As for tumor types other than NSCLC and CRC, there is limited evidence to support the clinical validity of ctDNA analysis, the panel members conclude.
The clinical utility of assays developed for the detection of other potentially targetable variants, such as BRAF in melanoma, is not yet established, they add.
Further confounding the diagnostic potential of ctDNA testing is the fact that advanced cancers may be “genetically heterogeneous.”
Although ctDNA tests may be able to pick up subclonal variants in cancer, these variants may not predict how well patients will respond to treatments that theoretically target the variant.
“[S]ubclonality may undermine the clinical utility of ctDNA assays,” the panel members state.
Monitoring Response to Therapy
Ideally, liquid biopsies could help physicians monitor patients’ response to treatment, as some tumor-associated proteins now enable them to do.
This, too, remains a challenge, because quantifying changes in ctDNA over time is not as simple as determining whether or not a variant is present. Nor has the best unit by which to measure DNA burden been established.
“Correlations between changes in ctDNA levels and tumor responses or outcomes have been demonstrated in small proof-of-principle studies in a variety of cancer types,” the panel members acknowledge.
“However, currently there is a lack of rigorous evidence on clinical validity, let alone clinical utility, because few large, prospective validation studies have been performed on ctDNA-based monitoring,” they conclude.
Use to Monitor Residual Disease
Researchers expressed hope that after curative treatment of a solid tumor, ctDNA assays could be used to monitor patients for minimal residual disease, much as is done in hematogic malignancies using assays to detect leukemic cells in blood following completion of chemotherapy.
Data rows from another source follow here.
/-- What is left of a mark keeps its distance from CPU to DMA addresses (R84). -/
theorem cutMark_offset {a : Word} {len : Nat} {m x : Mark} (hx : x ∈ cutMark a len m) : x.dma - x.cpu = m.dma - m.cpu := by
  have k : ∀ b c d : Word, b + d - (c + d) = b - c := fun b c d => by bv_omega
  simp only [cutMark] at hx
  split at hx
  · split at hx
    · simp only [List.mem_singleton] at hx; subst hx; exact k _ _ _
    · simp at hx
  · split at hx
    · split at hx
      · simp only [List.mem_cons, List.not_mem_nil, or_false] at hx
        rcases hx with rfl | rfl
        · rfl
        · exact k _ _ _
      · simp only [List.mem_singleton] at hx; subst hx; rfl
    · simp only [List.mem_singleton] at hx; subst hx; rfl

/-- The byte at CPU address `c` is device-owned at DMA address `d`. -/
def Mark.takes (c d : Word) (m : Mark) : Bool := inSpan m.cpu m.len c && decide (m.dma + (c - m.cpu) = d)

/-- `unmap` takes from a mark exactly the bytes whose DMA addresses it names (R84). -/
theorem cutMark_takes (a : Word) (len : Nat) (m : Mark) (c d : Word) (h : m.len + len ≤ 2 ^ 32) :
    (cutMark a len m).any (Mark.takes c d) = (m.takes c d && !inSpan a len d) := by
  have e : ∀ x : Mark, x.dma - x.cpu = m.dma - m.cpu → x.dma + (c - x.cpu) = m.dma + (c - m.cpu) := fun x hx => by bv_omega
  by_cases hd : m.dma + (c - m.cpu) = d
  · have key : ∀ x : Mark, x.dma - x.cpu = m.dma - m.cpu → x.takes c d = inSpan x.dma x.len d := fun x hx => by
      have h1 : d - x.dma = c - x.cpu := by rw [← hd, ← e x hx]; bv_omega
      simp [Mark.takes, inSpan, h1, e x hx, hd]
    rw [key m rfl, ← cutMark_span a len m d h, Bool.eq_iff_iff, List.any_eq_true, List.any_eq_true]
    exact exists_congr fun x => and_congr_right fun hx => by rw [key x (cutMark_offset hx)]
  · have key : ∀ x : Mark, x.dma - x.cpu = m.dma - m.cpu → x.takes c d = false := fun x hx => by
      simp [Mark.takes, e x hx, hd]
    rw [key m rfl, Bool.false_and, List.any_eq_false]
    exact fun x hx => by rw [key x (cutMark_offset hx)]; simp

/-- `unmap`, over all the marks (R84). -/
theorem unmap_any {p : Mark → Bool} {q : Bool} {a : Word} {len : Nat} {ms : List Mark}
    (h : ∀ m ∈ ms, (cutMark a len m).any p = (p m && q)) : (ms.flatMap (cutMark a len)).any p = (ms.any p && q) := by
  induction ms with
  | nil => rfl
  | cons m ms ih =>
    rw [List.flatMap_cons, List.any_append, h m (by simp), ih fun x hx => h x (by simp [hx]), List.any_cons, Bool.and_or_distrib_right]

/-- The four teardown writes of one descriptor (R96, R170). -/
def wipeAll (r : RingSel) (i : Nat) (w : Word) (s : State) : State :=
  wipeDesc r i 1 w (wipeDesc r i 3 0 (wipeDesc r i 2 0 (wipeDesc r i 0 0 s)))

theorem wipeDesc_eq (r : RingSel) (i k : Nat) (v : Word) (s : State) : wipeDesc r i k v s =
    pushWrite (s.descAddr r i k) (splitWord s.params.endian v) s :=
  rfl

theorem wipeDesc_word {r : RingSel} {i k l : Nat} (v : Word) (s : State) (hi : i < 1024) (hk : k < 4) (hl : l < 4) :
    (wipeDesc r i k v s).descWord r i l = if l = k then v else s.descWord r i l := descWord_push v hi hk hl

theorem wipeDesc_other {r : RingSel} {i j k l : Nat} (v : Word) (s : State) (hi : i < 1024) (hj : j < 1024)
    (hk : k < 4) (hl : l < 4) (h : j ≠ i) :
    (wipeDesc r i k v s).descWord r j l = s.descWord r j l := descWord_push_other v hi hj hk hl h

theorem wipeAll_word {r : RingSel} {i l : Nat} (w : Word) (s : State) (hi : i < 1024) (hl : l < 4) :
    (wipeAll r i w s).descWord r i l = if l = 1 then w else 0 := by
  unfold wipeAll
  rw [wipeDesc_word _ _ hi (by decide) hl, wipeDesc_word _ _ hi (by decide) hl, wipeDesc_word _ _ hi (by decide) hl, wipeDesc_word _ _ hi (by decide) hl]
  interval_cases l <;> simp

theorem wipeAll_other {r : RingSel} {i j l : Nat} (w : Word) (s : State) (hi : i < 1024) (hj : j < 1024)
    (hl : l < 4) (h : j ≠ i) :
    (wipeAll r i w s).descWord r j l = s.descWord r j l := by
  unfold wipeAll
  rw [wipeDesc_other _ _ hi hj (by decide) hl h, wipeDesc_other _ _ hi hj (by decide) hl h, wipeDesc_other _ _ hi hj (by decide) hl h, wipeDesc_other _ _ hi hj (by decide) hl h]

theorem wipeAll_bytes (r : RingSel) (i : Nat) (w : Word) (s : State) : sameBytesButDesc s (wipeAll r i w s) r i
    := by
  unfold wipeAll
  intro a ha
  have e := fun (k : Nat) (v : Word) (t : State) (ht : t.descAddr r i 0 = s.descAddr r i 0) (hk : k < 4) => pushWrite_sameBytesButDesc t r (i := i) (k := k) v hk a (by rw [ht]; exact ha)
  exact (e 1 _ _ (by cases r <;> rfl) (by decide)).trans ((e 3 _ _ (by cases r <;> rfl) (by decide)).trans ((e 2 _ _ (by cases r <;> rfl) (by decide)).trans (e 0 _ _ rfl (by decide))))

theorem wipeAll_wbuf (r : RingSel) (i : Nat) (w : Word) (s : State) : wipeAll r i w s =
    { s with wbuf := (wipeAll r i w s).wbuf } := rfl

/-- INIT_DESC_CHAIN after its first `j` turns. -/
structure ChainWiped (r : RingSel) (j : Nat) (s u : State) : Prop where
  words : ∀ i < j, ∀ k < 4, u.descWord r i k = if k = 1 ∧ i = (s.ring r).n - 1 then 0x0800_0000 else 0
  bytes : sameBytesButRing s u r
  tx : r = .tx → u = { s with
      txSlots := List.replicate j TxSlot.empty ++ s.txSlots.drop j
      marks := (s.txSlots.take j).foldl (fun m x => withoutBuffer m x.addr x.len) s.marks
      outputs := s.outputs ++ ((s.txSlots.take j).filterMap (·.pkt)).map .release
      wbuf := u.wbuf }
  rx : r = .rx → u = { s with
      rxSlots := List.replicate j RxSlot.empty ++ s.rxSlots.drop j
      marks := (s.rxSlots.take j).foldl (fun m x => if x.buf.isSome then withoutBuffer m x.addr s.eff.bufSz else m) s.marks
      regions := (s.rxSlots.take j).foldl (fun g x => withoutRegion g x.buf) s.regions
      wbuf := u.wbuf }

theorem append_drop_getD {α} (l : List α) (p : List α) (j : Nat) (hp : p.length = j) (hj : j < l.length) (d : α) :
    (p ++ l.drop j).getD j d = l[j] := by
  subst hp
  simp [List.getD, hj]

theorem replicate_set_drop {α} (l : List α) (j : Nat) (hj : j < l.length) (d : α) :
    (List.replicate j d ++ l.drop j).set j d = List.replicate (j+1) d ++ l.drop (j+1) := by
  rw [List.set_append_right _ _ (by simp), List.length_replicate, Nat.sub_self, List.drop_eq_getElem_cons hj, List.set_cons_zero, List.replicate_succ']
  simp

theorem releaseSlot_tx (i : Nat) (s : State) : releaseSlot .tx i s = { s with
    txSlots := s.txSlots.set i TxSlot.empty
    marks := withoutBuffer s.marks (s.txSlot i).addr (s.txSlot i).len
    outputs := s.outputs ++ ((s.txSlot i).pkt.toList).map .release } := by
  simp only [releaseSlot]
  cases h1 : (s.txSlot i).addr <;> cases h2 : (s.txSlot i).pkt <;> simp [unmapIf, releasePkt, output, unmapBuf, withoutBuffer, State.setTxSlot]

theorem releaseSlot_rx (i : Nat) (s : State) : releaseSlot .rx i s = { s with
    rxSlots := s.rxSlots.set i RxSlot.empty
    marks := if (s.rxSlot i).buf.isSome then withoutBuffer s.marks (s.rxSlot i).addr s.eff.bufSz else s.marks
    regions := withoutRegion s.regions (s.rxSlot i).buf } := by
  simp only [releaseSlot]
  cases h1 : (s.rxSlot i).addr <;> cases h2 : (s.rxSlot i).buf <;> simp [unmapIf, freeBuf, unmapBuf, withoutBuffer, withoutRegion, State.setRxSlot]

theorem initSlot_eq (r : RingSel) (i : Nat) (s : State) : initSlot r i s = wipeAll r i (bitIf (i + 1 =
    (s.ring r).n) 27) (releaseSlot r i s) :=
  rfl

/-- INIT_DESC_CHAIN's loop, after `j` turns (R170). -/
theorem chain_fold {r : RingSel} {s : State} (hl : s.ringsLegal) (ha : (s.ring r).allocated = true) :
    ∀ j ≤ (s.ring r).n, ChainWiped r j s ((List.range j).foldl (fun u i => initSlot r i u) s)
  | 0, _ => ⟨fun i hi => absurd hi (by omega), fun a _ => rfl, fun _ => by simp, fun _ => by simp⟩
  | j + 1, hj => by
    have ih := chain_fold hl ha j (by omega)
    rw [List.range_succ, List.foldl_append]
    simp only [List.foldl_cons, List.foldl_nil]
    generalize (List.range j).foldl (fun u i => initSlot r i u) s = u at ih
    have hn := ring_lt hl r
    have hrel : (releaseSlot r j u).params = u.params ∧ (∀ a, swByte (releaseSlot r j u) a = swByte u a) ∧ (∀ i k, (releaseSlot r j u).descWord r i k = u.descWord r i k) ∧ (∀ i k, (releaseSlot r j u).descAddr r i k = u.descAddr r i k) := by
      cases r
      · rw [releaseSlot_tx]; exact ⟨rfl, fun _ => rfl, fun _ _ => rfl, fun _ _ => rfl⟩
      · rw [releaseSlot_rx]; exact ⟨rfl, fun _ => rfl, fun _ _ => rfl, fun _ _ => rfl⟩
    have hring : (u.ring r).n = (s.ring r).n ∧ (u.ring r).base = (s.ring r).base := by
      cases r
      · rw [ih.tx rfl]; exact ⟨rfl, rfl⟩
      · rw [ih.rx rfl]; exact ⟨rfl, rfl⟩
    have hd : ∀ i k, u.descAddr r i k = s.descAddr r i k := fun i k => by simp only [State.descAddr, hring.2]
    rw [initSlot_eq]
    refine ⟨fun i hi k hk => ?_, fun a ha' => ?_, fun hr => ?_, fun hr => ?_⟩
    · by_cases hij : i = j
      · subst hij
        rw [wipeAll_word _ _ (by omega) hk, hring.1]
        by_cases hlast : i = (s.ring r).n - 1
        · have hd1 : decide (i + 1 = (s.ring r).n) = true := by simp; omega
          by_cases h1 : k = 1
          · rw [if_pos h1, if_pos ⟨h1, hlast⟩, hd1]; rfl
          · simp only [h1, false_and, if_false]
        · have hd1 : decide (i + 1 = (s.ring r).n) = false := by simp; omega
          simp only [hd1, hlast, and_false, if_false]
          split <;> rfl
      · rw [wipeAll_other _ _ (by omega) (by omega) hk hij, hrel.2.2.1]
        exact ih.words i (by omega) k hk
    · have h1 := wipeAll_bytes r j (bitIf (j + 1 = (u.ring r).n) 27) (releaseSlot r j u) a (by
        rw [hrel.2.2.2, hd]
        cases hh : inSpan (s.descAddr r j 0) 16 a with
        | false => rfl
        | true => rw [holds_desc ha (by omega : j < (s.ring r).n) hn (by exact hh)] at ha'; exact absurd ha' (by decide))
      rw [h1, hrel.2.1]
      exact ih.bytes a ha'
    · subst hr
      have hlen : j < s.txSlots.length := by rw [hl.tx.slots ha]; exact hj
      have e := ih.tx rfl
      have eslot : u.txSlot j = s.txSlots[j] := by
        rw [e]; exact append_drop_getD _ _ _ (by simp) hlen _
      have et : s.txSlots.take (j+1) = s.txSlots.take j ++ [s.txSlots[j]] := by simp
      rw [wipeAll_wbuf, releaseSlot_tx, eslot]
      generalize (wipeAll RingSel.tx j _ _).wbuf = wb
      have e1 : u.txSlots = List.replicate j TxSlot.empty ++ s.txSlots.drop j := by rw [e]
      have e2 : u.marks = (s.txSlots.take j).foldl (fun m x => withoutBuffer m x.addr x.len) s.marks := by rw [e]
      have e3 : u.outputs = s.outputs ++ ((s.txSlots.take j).filterMap (·.pkt)).map .release := by rw [e]
      have f1 : u.txSlots.set j TxSlot.empty = List.replicate (j+1) TxSlot.empty ++ s.txSlots.drop (j+1) := by rw [e1, replicate_set_drop _ _ hlen]
      have f2 : withoutBuffer u.marks s.txSlots[j].addr s.txSlots[j].len = (s.txSlots.take (j+1)).foldl (fun m x => withoutBuffer m x.addr x.len) s.marks := by
        rw [et, List.foldl_append, e2]; rfl
      have f3 : u.outputs ++ (s.txSlots[j].pkt.toList).map .release = s.outputs ++ ((s.txSlots.take (j+1)).filterMap (·.pkt)).map .release := by
        rw [et, e3, List.filterMap_append, List.map_append, List.append_assoc]
        cases hpk : s.txSlots[j].pkt <;> simp [hpk]
      rw [f1, f2, f3]
      generalize List.replicate (j+1) TxSlot.empty ++ _ = A
      generalize List.foldl _ _ (List.take (j+1) _) = B
      generalize s.outputs ++ _ = C
      rw [e]
    · subst hr
      have hlen : j < s.rxSlots.length := by rw [hl.rx.slots ha]; exact hj
      have e := ih.rx rfl
      have eslot : u.rxSlot j = s.rxSlots[j] := by
        rw [e]; exact append_drop_getD _ _ _ (by simp) hlen _
      have ee : u.eff = s.eff := by rw [e]
      have et : s.rxSlots.take (j+1) = s.rxSlots.take j ++ [s.rxSlots[j]] := by simp
      rw [wipeAll_wbuf, releaseSlot_rx, eslot]
      generalize (wipeAll RingSel.rx j _ _).wbuf = wb
      have e1 : u.rxSlots = List.replicate j RxSlot.empty ++ s.rxSlots.drop j := by rw [e]
      have e2 : u.marks = (s.rxSlots.take j).foldl (fun m x => if x.buf.isSome then withoutBuffer m x.addr s.eff.bufSz else m) s.marks := by rw [e]
      have e3 : u.regions = (s.rxSlots.take j).foldl (fun g x => withoutRegion g x.buf) s.regions := by rw [e]
      have f1 : u.rxSlots.set j RxSlot.empty = List.replicate (j+1) RxSlot.empty ++ s.rxSlots.drop (j+1) := by rw [e1, replicate_set_drop _ _ hlen]
      have f2 : (if s.rxSlots[j].buf.isSome then withoutBuffer u.marks s.rxSlots[j].addr u.eff.bufSz else u.marks) = (s.rxSlots.take (j+1)).foldl (fun m x => if x.buf.isSome then withoutBuffer m x.addr s.eff.bufSz else m) s.marks := by
        rw [et, List.foldl_append, ee, e2]; rfl
      have f3 : withoutRegion u.regions s.rxSlots[j].buf = (s.rxSlots.take (j+1)).foldl (fun g x => withoutRegion g x.buf) s.regions := by
        rw [et, List.foldl_append, e3]; rfl
      rw [f1, f2, f3]
      generalize List.replicate (j+1) RxSlot.empty ++ _ = A
      generalize List.foldl _ _ (List.take (j+1) _) = B
      generalize List.foldl _ _ (List.take (j+1) _) = C
      rw [e]

theorem wrBase_tx {s : State} (h : s.dma.ts = .stopped) {b : Word} (hb : b.toNat % 16 = 0) : wrBase .tx b s =
    { descFence s with tx := { s.tx with base := b }, dma := { s.dma with txIdx := 0 } } := by
  simp only [wrBase, storeTxBase, descFence_dma, h, if_true, base_mask hb]; rfl

theorem wrBase_rx {s : State} (h : s.dma.rs = .stopped) {b : Word} (hb : b.toNat % 16 = 0) : wrBase .rx b s =
    { descFence s with rx := { s.rx with base := b }, dma := { s.dma with rxIdx := 0 } } := by
  simp only [wrBase, storeRxBase, descFence_dma, h, if_true, base_mask hb]; rfl

theorem fenced_bytes {s : State} (h : s.memLegal) (a : Word) : swByte (descFence s) a = swByte s a :=
  swByte_descFence h a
However, there is not enough evidence to support the ability of ctDNA tests to detect low levels of minimal residual disease in a manner similar to assays used in the management of diseases such as leukemia, the panel members conclude.
Moreover, “[t]he false-negative rate of ctDNA analysis in…patients who relapse without ctDNA being detected and the false-positive rate [in] patients who do not relapse despite the ctDNA assay being positive have not been established sufficiently for any assay,” they caution.
There is also no evidence that treatment based on detection of ctDNA improves patient outcomes, a major metric of clinical validity.
Screening for Cancer
In an ideal world, ctDNA tests could be used in the early detection of cancer in patients who have no signs of disease.
However, the feasibility of using ctDNA tests to screen asymptomatic individuals has not been demonstrated.
“[D]iagnosing the presence of cancer in a patient without cancer, and determining tissue of origin, have not been established,” the authors point out.
There is also a risk that such tests might be positive for cancers in cases in which none exists and thus lead to overdiagnosis. Currently, overdiagnosis is a major problem with, for example, mammography in breast cancer and prostate-specific antigen screening for prostate cancer, the panel members observe.
Dr Merker has served as a consultant to or in an advisory role for Bio-Rad Laboratories, Rainbow Genomics, and Genoux and has received patents or royalties or has other intellectual property in the measurement and monitoring of cell clonality. Dr Hayes owns stock or has other ownership interests in OncImmune and InBiomotion and has served as a consultant or as an advisor to Cepheid. He has also received research funding, mostly for his institution, from AstraZeneca, Puma Biotechnology, Pfizer, Eli Lilly, Merrimack Pharmaceuticals, Parexel, and Menarini Silicon Biosystems (aka Veridex/Johnson & Johnson). He also holds a number of patents and receives royalties for some of them.